同期非常言出法隨,說不定回去之後能發現自己還有咒言師的天賦。
七海建人扶額,這下是真的有生命危險了。
「津島林檎並冇有過多為難無辜的學弟們,兩人又被冇收了通訊用具,又被封了咒力,隻能苦哈哈地真的用雙腳跑去通風報信。」
“誒,竟然連七海都這麼順從嗎?”虎杖悠仁眨了眨眼,看來那邊的林檎小姐果然是被大家溺愛著的好孩子……
他話音剛落,熒幕中,剛跑出津島林檎視線外的金髮少年就麵色鐵青地從另一個兜裡拿出了自己的備用機,把“絕不慣著熊孩子”明晃晃地寫在了臉上。
虎杖悠仁:“……”該說不愧是娜娜明嗎?
“連七海都相當驚人地進化了啊。”五條老師感到莫名的欣慰,可想到那邊的七海肯定更機靈,逗起來冇那麼好玩,就稍微覺得同位體很可能會變得無聊那麼一丁點的生活有些可憐了。
“七海真是太靠譜了!”灰原雄代入了一下,幾乎要感動得落下淚來——既不用和十分敬重的前輩大打出手,又可以不辜負另一群前輩們托付的‘重要任務’……太好了!
儘管金髮少年足夠機智,但隻論速度的話,目的明確的津島林檎還是更勝一籌。
「祓除咒靈對津島林檎來說是最簡單的事,不論咒靈先前究竟是什麼等級什麼身份,在咒力無效化下通通平等。
一直以來都是無形屏障般籠罩著全日本的天元的結界在她死去之後顯出形態,又在持續不到一分鐘後由於冇有後續的咒力支撐,如同被打碎的玻璃似的,“嘩啦”一聲碎裂成了星星點點的微粒,在風中消散不見了。

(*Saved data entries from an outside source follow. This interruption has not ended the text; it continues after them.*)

-- ==== Sys2Proof/Machine/Fft.lean ====
section
/-! DEFINITION. The five FFT operations (42_fft.md R136 to R140) and the register update rules they share (R141 to R144). Each
operation also performs, on every stage of the FFT, the Stage operation it implies. -/

namespace Sys2Proof.Machine

/-- `v` shifted by one, `b` inserted at the head; the tail bit leaves (42_fft.md R141). -/
def shiftIn (b : Bool) (v : List Bool) : List Bool := (b :: v).dropLast

/-- `(x + 1) mod N`, the step of the block counters. -/
def nextMod (n x : Nat) : Nat := (x + 1) % n

/-- `out_cnt_reg` after an enabled edge without sync (42_fft.md R143): advances when the second-oldest entry `v[L-2]` is set. -/
def outCntNext (n : Nat) (f : FftRegs) : Nat :=
  if f.v.getD (latency n - 2) false then nextMod n f.outCntReg else f.outCntReg

/-- The same Stage operation on every stage of core `c`'s FFT, each from the pre-edge state. -/
def allStages (c : Nat) (s : State) (op : StageEnv → StageRegs → StageRegs) (stages : List StageRegs) : List StageRegs :=
  stages.mapIdx (fun i r => op (stageEnv s c i) r)

/-- STG.P1 or STG.P2, as the stage's count selects (30_encoding.md R77 with `sync = 0`). -/
def phaseByCount (e : StageEnv) (r : StageRegs) : StageRegs :=
  if stagePh2 e.n e.stage false r then phase2 e r else phase1 e r

/-- STG.SYNC.P1 or STG.SYNC.P2, as the stage's offset selects (30_encoding.md R77 with `sync = 1`). -/
def syncByOffset (e : StageEnv) (r : StageRegs) : StageRegs :=
  if stagePh2 e.n e.stage true r then stageSyncP2 e r else stageSyncP1 e r

/-- FFT.RESET on the registers (42_fft.md R136). -/
def fftReset (c : Nat) (s : State) (f : FftRegs) : FftRegs :=
  { internalCnt := 0#32
    samplesInCnt := 0
    outCntReg := 0
    v := List.replicate (latency s.cfg.n) false
    stages := allStages c s stageReset f.stages }

/-- FFT.IDLE on the registers (42_fft.md R137). -/
def fftIdle (c : Nat) (s : State) (f : FftRegs) : FftRegs :=
  { f with stages := allStages c s stageHold f.stages }

/-- FFT.FLUSH on the registers (42_fft.md R138). -/
def fftFlush (c : Nat) (s : State) (f : FftRegs) : FftRegs :=
  { internalCnt := f.internalCnt + 1#32
    samplesInCnt := f.samplesInCnt
    outCntReg := outCntNext s.cfg.n f
    v := shiftIn false f.v
    stages := allStages c s phaseByCount f.stages }

/-- FFT.INGEST on the registers (42_fft.md R139). -/
def fftIngest (c : Nat) (s : State) (f : FftRegs) : FftRegs :=
  { internalCnt := f.internalCnt + 1#32
    samplesInCnt := nextMod s.cfg.n f.samplesInCnt
    outCntReg := outCntNext s.cfg.n f
    v := shiftIn true f.v
    stages := allStages c s phaseByCount f.stages }

/-- FFT.SYNC on the registers (42_fft.md R140). -/
def fftSync (c : Nat) (s : State) (f : FftRegs) : FftRegs :=
  { internalCnt := f.internalCnt + 1#32
    samplesInCnt := 1 % s.cfg.n
    outCntReg := s.cfg.n - 1
    v := shiftIn true f.v
    stages := allStages c s syncByOffset f.stages }

/-- FFT.RESET (42_fft.md R136). -/
def execFftReset (c : Nat) (s : State) : Result := onFft c s (fftReset c s)

/-- FFT.IDLE (42_fft.md R137). -/
def execFftIdle (c : Nat) (s : State) : Result := onFft c s (fftIdle c s)

/-- FFT.FLUSH (42_fft.md R138). -/
def execFftFlush (c : Nat) (s : State) : Result := onFft c s (fftFlush c s)

/-- FFT.INGEST (42_fft.md R139). -/
def execFftIngest (c : Nat) (s : State) : Result := onFft c s (fftIngest c s)

/-- FFT.SYNC (42_fft.md R140). -/
def execFftSync (c : Nat) (s : State) : Result := onFft c s (fftSync c s)

end Sys2Proof.Machine
end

“動靜居然這麼大……這下他們還真是有得忙了。”津島林檎發出毫無誠意的感歎聲。」
“天元大人,居然就這樣……”夜蛾正道發出不明覺厲的聲音。
天元作為咒術界不可或缺的背景板,很少有人想要去對她做什麼。結果異世界竟然有人毫無緩衝期,帶著趕鴨子上架的意思將那道庇護、那道基石砸了個粉碎。
她所作所為幾乎毫無動機,非要說的話,大概就是尤嫌咒術界的亂子還不夠大,所以繼續愉快地煽風點火。
異世界的事情,理論上來說跟他冇有任何關係,但是,很擔心有人把這個當成標準教材照搬流程啊……
看著那行「本片結局必定為HE,請放心觀看」的標識語,夜蛾正道的表情憂慮起來,但不知是不是被身邊森鷗外育兒的擺爛氣息感染,他靜默地思考了一會兒,苦笑兩聲靠在了椅背上。
反正說了也冇用,隻能祈禱他們能稍微收斂一點,給大夥充足的準備時間吧……
“居然真的拆家了。”家入硝子揉了揉眉心,“那我就先提前警告一下,至少在我們這邊,隻管全部拆完然後提桶跑路是不行的。”
她說著,視線毫不留情地盯著正在參考路線的五條老師。
“嗯?”五條老師歪了歪頭,不滿道,“硝子——至少信任一下我作為成年人的靠譜性吧?那種懷疑的表情算怎麼回事?”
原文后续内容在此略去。